Dan Wolfson: This generally includes setting up the enviornment variable AMT_DATA_PATH, the AMI host file
amthost.xml, as well as the repository file
amt.xml. The MQ UDF's enable utility program shipped with DB2 UDB (enable_MQFunctions) will perform a default configuration for you once you have the AMT_DATA_PATH set up to indicate where you want the host file and repository file kept in your AMI configurations. You can also customize your own configuration once you have a better understanding of how AMI works.
For DB2 z/OS or OS/390, you need to copy and customize the
DSNAMTHT files which are located in
DB2DD Reader: What is available to help with parsing the message?
Dan Wolfson: For DB2 on distributed platforms, we have a set of MQ UDFs and UDB Stored Procedures (SPs) shipped as part of the DB2 XML Extender that handles XML type messages.

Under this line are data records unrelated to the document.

/-! ### The landing of results -/

/-- 06 R129, R139, 05 R118: results land in their registers when their domain has passed their latency, the last issued
standing; g0, p0 and vm0 keep their fixed values; a v register takes its value in the lanes the mask selects; what is not
due stays in flight; the flags of what lands are the cycle's commits; no memory changes, but for the trace record that goes
with a map's acquire (12 R240).

05 R120, R121: results that raise as they land are discarded, and one trap waits for the next bundle: SNAN if any
operand was a signalling NaN, else FP_EXCEPTION, whose TVAL names the first of them in the order V0, V1, M, X, its bundle, its
slot and the exceptions of all of them.  Stated for a cycle in which no exception waits from another unit yet.

Where the rules leave a reading open it takes that of notes/assumptions/16.md and notes/assumptions/22.md. -/
def Obligations.ResultsLand : Prop :=
  (∀ (s : State) (core : BitVec 8), ∃ t, exec (.resultLanding core) s = .next t ∧
      let c := (s.focus core.toNat).core
      (t.core.id = c.id) ∧
      (∀ r, t.core.bank.inflight.contains r = (c.bank.inflight.contains r && decide (¬ r.due ≤ (c.clock r.dom).cycles))) ∧
      (∀ x n v, x.write = .g n v → LandsLast c x → t.core.bank.readG n = if n = 0 then 0 else v) ∧
      (∀ n, LandsNot c (.g n) → t.core.bank.readG n = c.bank.readG n) ∧
      (∀ x n v, x.write = .p n v → LandsLast c x → t.core.bank.readP n = if n = 0 then true else v) ∧
      (∀ n, LandsNot c (.p n) → t.core.bank.readP n = c.bank.readP n) ∧
      (∀ x n v, x.write = .vm n v → LandsLast c x → t.core.bank.readVm n = if n = 0 then 0xFFFFFFFFFFFFFFFF else v) ∧
      (∀ n, LandsNot c (.vm n) → t.core.bank.readVm n = c.bank.readVm n) ∧
      (∀ x n v, x.write = .a n v → LandsLast c x → t.core.bank.readA n = v) ∧
      (∀ n, LandsNot c (.a n) → t.core.bank.readA n = c.bank.readA n) ∧
      (∀ x n v, x.write = .m n v → LandsLast c x → t.core.bank.readM n = v) ∧
      (∀ n, LandsNot c (.m n) → t.core.bank.readM n = c.bank.readM n) ∧
      (∀ x n v, x.write = .lc n v → LandsLast c x → SMap.get {} t.core.bank.lc n = v) ∧
      (∀ n, LandsNot c (.lc n) → SMap.get {} t.core.bank.lc n = SMap.get {} c.bank.lc n) ∧
      (∀ x n v mask tag, x.write = .v n v mask tag → LandsLast c x →
        (∀ y ∈ c.bank.inflight, DueNow c y → writeName y.write = .v n → y = x) →
        t.core.bank.tagV n = tag ∧
        ∀ i < 64, (t.core.bank.readV n).at i = if mask.getLsbD i then v.at i else (c.bank.readV n).at i) ∧
      (∀ n, LandsNot c (.v n) → t.core.bank.readV n = c.bank.readV n ∧ t.core.bank.tagV n = c.bank.tagV n) ∧
      t.core.bank.t = c.bank.t ∧ t.core.bank.ttag = c.bank.ttag ∧
      (∀ i, t.core.bank.lateFlags.testBit i = (c.bank.lateFlags.testBit i ||
        c.bank.inflight.any fun r => decide (r.due ≤ (c.clock r.dom).cycles) && !(r.snan || r.excepts != 0) && r.flags.testBit i)) ∧
      t.host = s.host ∧ t.wstore = s.wstore ∧ ((∀ x ∈ c.bank.inflight, x.acquire = none) → t.hbm = s.hbm)) ∧
  (∀ (s : State) (core : BitVec 8) (x : Result),
      let c := (s.focus core.toNat).core
      let raising (y : Result) : Prop := y ∈ c.bank.inflight ∧ DueNow c y ∧ Excepts y
      raising x → (∀ y, raising y → y ≠ x → slotCode x.rank < slotCode y.rank) →
      (∀ q ∈ c.bank.pending, q.fp ≠ some s.now) →
      ∃ t q ex, exec (.resultLanding core) s = .next t ∧ t.core.bank.pending = c.bank.pending ++ [q] ∧ q.seq = x.seq ∧
        q.rank = x.rank ∧
        ((∃ y, raising y ∧ y.snan = true) → q.cause = 0x06) ∧ ((∀ y, raising y → y.snan = false) → q.cause = 0x07) ∧
        (∀ k, ex.testBit k = true ↔ ∃ y, raising y ∧ (y.flags &&& y.enables &&& 31).testBit k = true) ∧
        q.tval.toNat = x.bundle % 2 ^ 40 + ex * 2 ^ 40 + slotCode x.rank * 2 ^ 45)

/-- What a slot instruction leaves alone.  A register of the executing bank changes only when a result lands (06 R139): an
instruction that completes changes none at issue, and each result it puts in flight names a destination of its slot
(06 R131), but for the trim predicates of SACCEPT (17 R294).  Stores and atomics into the accumulator memory write its
tiles at once (10 R200), TLDT sets its tile's tag (25 R400), and a row of TLDT or COPYADD that is due in the issue cycle moves
in it (04 R87); no other slot instruction changes a tile at issue.  TRAP, BRKP and TRET change banks. -/
def Obligations.SlotsWriteRegistersByResults : Prop :=
  ∀ (i : Instr) (s t : State), (encode i).isSome → i ≠ .tret → i ≠ .brkp → (∀ a, i ≠ .trap a) →
    exec i s = .next t → s.raised = none → s.holding = none → t.raised = none → t.holding = none →
    let b := s.core.bank
    let c := t.core.bank
    t.core.id = s.core.id ∧ c.id = b.id ∧
    c.g = b.g ∧ c.p = b.p ∧ c.a = b.a ∧ c.v = b.v ∧ c.vtag = b.vtag ∧ c.vm = b.vm ∧ c.m = b.m ∧ c.lc = b.lc ∧
    ((∀ a k d, i ≠ .tldt a k d) → c.ttag = b.ttag) ∧ (storesOf i = false → (∀ a k d, i ≠ .tldt a k d) → (∀ d a c h, i ≠ .copyadd d a c h) → c.t = b.t) ∧
    ∃ new, c.inflight = b.inflight ++ new ∧
      ∀ r ∈ new, writeName r.write ∈ destsOf i ∨ (∃ d a v, i = .saccept d a v) ∧ ∃ k x, r.write = .p k x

These SPs provide support to parse XML messages in the queue and store the elements' values to a set of predefined DB2 tables. (The reverse operation that constructs XML messages from tables is also availble.) The mapping is based on the DAD file that is provided as input parameter to the SPs. Please refer to the the XML extender documentation for more detailed information.
There is also support in the Development Center to generate table functions that automatically parse positionally defined or delimited messages.
DB2DD Reader: Can we use the basic DB2 and Websphere MQ Integration to pass an SQL update statement to DB2 from MQ, or do we need MQSI to do this?
Dan Wolfson: You need MQSI to do this. There is some additional functionality planned that will simplify this interaction, but for the moment you would either have to use MQSI or write your own application.